The current trend in the direction of regulating AI through legislation is doomed to fail if tries to address how AI works, if it tries to insert rules into a fundamentally non-rules based system. Instead, regulation should address how AI systems are used. The output of an AI system should be explicitly labeled as such. Entities that employ AI systems should be made explicitly liable for the decisions the systems make. They should be required to have a system in place whereby AI decisions can be appealed, with a humans managing the appeals process.
The inner workings of an AI system can’t be understood or explained, much less regulated, but the entities that employ them can be, and should be.
That said, artificial intelligence is not the aspect of digital technology that concerns me the most. I think AI will be easy to control if we just use it as a tool directed at specific problems under publicly known circumstances. That’s more likely every day given the increasing difficulty of hiding anything. What is more worrisome to me is the extent to which digital technology is permeating our lives. It’s becoming more and more likely that any built environment is capable of listening to us and responding. It’s not surveillance that concerns me. I was recently in a large room with a couple of young people, one of whom was in the room for the first time. He wanted to know the time and started shouting out, “Siri, Allexa,” until I pointed out the clock. He quite reasonably thought there was a good chance that the digital world as present in the room as he and I.
This is an entirely new condition. Homo sapiens evolved in a natural environment. It’s what our biological and psychological systems are prepared for. Our minds aren’t adapted to an environment that is ready at every moment to serve us personally, but is not itself a person and is at least potentially present everywhere we go. Combine that with facial recognition and soon every room you enter will know you’re there and present you with a personalized list of all the options available to you in that room. No searching, no discovery. No interaction with the unknown. Everything tailored to the individual.
That will change us. There will be a constant mismatch between what we’re adapted to do for ourselves and what the environment will do for us. I don’t know where it will lead, but I can’t believe that it will be universally good for us. I’m not confident leaving it up to market forces that will encourage a race to the very bottom to produce the most unhealthy products and life styles. It may already be too late to try to steer the progress of this technology, but that doesn’t excuse us from trying.
Lou Conover, has been a resident of Amherst since 1986, had a twenty year career in software, followed by twelve years teaching mathematics in China, and retired five years ago. He currently spends his time writing and making music and art.
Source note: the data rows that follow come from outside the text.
-- ==== Sys2Proof/Machine/Atomic.lean ====
section
/-! DEFINITION. The RV32A instructions (`45_reserved_m_a.md` R172): decoded, not executed, each a recoverable no-op that touches
no memory and holds no reservation (R169, R172). -/

namespace Sys2Proof.Machine

/-- LR.W: Unimplemented, a recoverable no-op; no register is read (R172). -/
def execLrW (_rd _rs1 _rs2 : Reg) (s : State) : Host.Outcome State Fault Refusal :=
  executeUnimplemented .lrW s

/-- SC.W: Unimplemented, a recoverable no-op; no register is read (R172). -/
def execScW (_rd _rs1 _rs2 : Reg) (s : State) : Host.Outcome State Fault Refusal :=
  executeUnimplemented .scW s

/-- AMOSWAP.W: Unimplemented, a recoverable no-op; no register is read (R172). -/
def execAmoswapW (_rd _rs1 _rs2 : Reg) (s : State) : Host.Outcome State Fault Refusal :=
  executeUnimplemented .amoswapW s

/-- AMOADD.W: Unimplemented, a recoverable no-op; no register is read (R172). -/
def execAmoaddW (_rd _rs1 _rs2 : Reg) (s : State) : Host.Outcome State Fault Refusal :=
  executeUnimplemented .amoaddW s

/-- AMOXOR.W: Unimplemented, a recoverable no-op; no register is read (R172). -/
def execAmoxorW (_rd _rs1 _rs2 : Reg) (s : State) : Host.Outcome State Fault Refusal :=
  executeUnimplemented .amoxorW s

/-- AMOAND.W: Unimplemented, a recoverable no-op; no register is read (R172). -/
def execAmoandW (_rd _rs1 _rs2 : Reg) (s : State) : Host.Outcome State Fault Refusal :=
  executeUnimplemented .amoandW s

/-- AMOOR.W: Unimplemented, a recoverable no-op; no register is read (R172). -/
def execAmoorW (_rd _rs1 _rs2 : Reg) (s : State) : Host.Outcome State Fault Refusal :=
  executeUnimplemented .amoorW s

/-- AMOMIN.W: Unimplemented, a recoverable no-op; no register is read (R172). -/
def execAmominW (_rd _rs1 _rs2 : Reg) (s : State) : Host.Outcome State Fault Refusal :=
  executeUnimplemented .amominW s

/-- AMOMAX.W: Unimplemented, a recoverable no-op; no register is read (R172). -/
def execAmomaxW (_rd _rs1 _rs2 : Reg) (s : State) : Host.Outcome State Fault Refusal :=
  executeUnimplemented .amomaxW s

/-- AMOMINU.W: Unimplemented, a recoverable no-op; no register is read (R172). -/
def execAmominuW (_rd _rs1 _rs2 : Reg) (s : State) : Host.Outcome State Fault Refusal :=
  executeUnimplemented .amominuW s

/-- AMOMAXU.W: Unimplemented, a recoverable no-op; no register is read (R172). -/
def execAmomaxuW (_rd _rs1 _rs2 : Reg) (s : State) : Host.Outcome State Fault Refusal :=
  executeUnimplemented .amomaxuW s

end Sys2Proof.Machine
end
Some of his work can be seen at shingledesigns.com.
I recommend two additional references to help folks think about the challenges that AI poses and whether we ought to be worried about it and paying closer attention.
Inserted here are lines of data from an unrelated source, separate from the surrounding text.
-- ==== Sys2Proof/Machine/Integer.lean ====
section
/-! DEFINITION. The integer computational instructions (`41_integer_computational.md`): OP, OP-IMM, LUI and AUIPC. Each is an
ALU operation (R113 to R117). -/

namespace Sys2Proof.Machine

/-- LUI: `ALU(ADD, 0, imm_U)`; no register is read (R137). -/
def execLui (rd : Reg) (imm : Word) (s : State) : Host.Outcome State Fault Refusal :=
  executeAlu .lui .add rd 0#32 imm s

/-- AUIPC: `ALU(ADD, PC_i, imm_U)`; no register is read (R138). -/
def execAuipc (rd : Reg) (imm : Word) (s : State) : Host.Outcome State Fault Refusal :=
  executeAlu .auipc .add rd (executePc s) imm s

/-- ADDI: the ALU operation of ADD with the immediate as operand b (R128). -/
def execAddi (rd rs1 : Reg) (imm : Word) (s : State) : Host.Outcome State Fault Refusal :=
  executeAlu .addi .add rd (s.x rs1) imm s

/-- SLTI: the ALU operation of SLT with the immediate as operand b (R129). -/
def execSlti (rd rs1 : Reg) (imm : Word) (s : State) : Host.Outcome State Fault Refusal :=
  executeAlu .slti .slt rd (s.x rs1) imm s

/-- SLTIU: the ALU operation of SLTU with the immediate as operand b, the immediate sign-extended first and then compared unsigned (R130). -/
def execSltiu (rd rs1 : Reg) (imm : Word) (s : State) : Host.Outcome State Fault Refusal :=
  executeAlu .sltiu .sltu rd (s.x rs1) imm s

/-- XORI: the ALU operation of XOR with the immediate as operand b (R131). -/
def execXori (rd rs1 : Reg) (imm : Word) (s : State) : Host.Outcome State Fault Refusal :=
  executeAlu .xori .xor rd (s.x rs1) imm s

/-- ORI: the ALU operation of OR with the immediate as operand b (R132). -/
def execOri (rd rs1 : Reg) (imm : Word) (s : State) : Host.Outcome State Fault Refusal :=
  executeAlu .ori .or rd (s.x rs1) imm s

/-- ANDI: the ALU operation of AND with the immediate as operand b (R133). -/
def execAndi (rd rs1 : Reg) (imm : Word) (s : State) : Host.Outcome State Fault Refusal :=
  executeAlu .andi .and rd (s.x rs1) imm s

/-- SLLI: the ALU operation of SLL with the immediate as operand b, shift amount `imm[4:0]` (R134). -/
def execSlli (rd rs1 : Reg) (imm : Word) (s : State) : Host.Outcome State Fault Refusal :=
  executeAlu .slli .sll rd (s.x rs1) imm s

/-- SRLI: the ALU operation of SRL with the immediate as operand b, shift amount `imm[4:0]` (R135). -/
def execSrli (rd rs1 : Reg) (imm : Word) (s : State) : Host.Outcome State Fault Refusal :=
  executeAlu .srli .srl rd (s.x rs1) imm s

/-- SRAI: the ALU operation of SRA with the immediate as operand b, shift amount `imm[4:0]` (R136). -/
def execSrai (rd rs1 : Reg) (imm : Word) (s : State) : Host.Outcome State Fault Refusal :=
  executeAlu .srai .sra rd (s.x rs1) imm s

/-- ADD: `x[rd] <- x[rs1] + x[rs2]` (R118). -/
def execAdd (rd rs1 rs2 : Reg) (s : State) : Host.Outcome State Fault Refusal :=
  executeAlu .add .add rd (s.x rs1) (s.x rs2) s

/-- SUB: `x[rd] <- x[rs1] - x[rs2]` (R119). -/
def execSub (rd rs1 rs2 : Reg) (s : State) : Host.Outcome State Fault Refusal :=
  executeAlu .sub .sub rd (s.x rs1) (s.x rs2) s

/-- SLL: `x[rd] <- x[rs1] << x[rs2][4:0]` (R120). -/
def execSll (rd rs1 rs2 : Reg) (s : State) : Host.Outcome State Fault Refusal :=
  executeAlu .sll .sll rd (s.x rs1) (s.x rs2) s

/-- SLT: signed comparison (R121). -/
def execSlt (rd rs1 rs2 : Reg) (s : State) : Host.Outcome State Fault Refusal :=
  executeAlu .slt .slt rd (s.x rs1) (s.x rs2) s

/-- SLTU: unsigned comparison (R122). -/
def execSltu (rd rs1 rs2 : Reg) (s : State) : Host.Outcome State Fault Refusal :=
  executeAlu .sltu .sltu rd (s.x rs1) (s.x rs2) s

/-- XOR (R123). -/
def execXor (rd rs1 rs2 : Reg) (s : State) : Host.Outcome State Fault Refusal :=
  executeAlu .xor .xor rd (s.x rs1) (s.x rs2) s

/-- SRL: logical right shift by `x[rs2][4:0]` (R124). -/
def execSrl (rd rs1 rs2 : Reg) (s : State) : Host.Outcome State Fault Refusal :=
  executeAlu .srl .srl rd (s.x rs1) (s.x rs2) s

/-- SRA: arithmetic right shift by `x[rs2][4:0]` (R125). -/
def execSra (rd rs1 rs2 : Reg) (s : State) : Host.Outcome State Fault Refusal :=
  executeAlu .sra .sra rd (s.x rs1) (s.x rs2) s

/-- OR (R126). -/
def execOr (rd rs1 rs2 : Reg) (s : State) : Host.Outcome State Fault Refusal :=
  executeAlu .or .or rd (s.x rs1) (s.x rs2) s

/-- AND (R127). -/
def execAnd (rd rs1 rs2 : Reg) (s : State) : Host.Outcome State Fault Refusal :=
  executeAlu .and .and rd (s.x rs1) (s.x rs2) s

end Sys2Proof.Machine
end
Today’s (5/30) The Daily, from the New York Times, entitled, The Godfather of AI Has Some Regrets, features an interview with Geoffrey Hinton who helped invent the technology behind ChatGPT. https://www.nytimes.com/2023/05/30/podcasts/the-daily/chatgpt-hinton-ai.html. It’s about 30 min long and worth the time.
And there was a humorous article in Sunday’s NYT (though apparently not humorous for the attorney in question) about a lawyer who had ChatGPT write a court filing for him. It did not go well. The AI made up all of the case law it quoted and the lawyer is now facing discipline.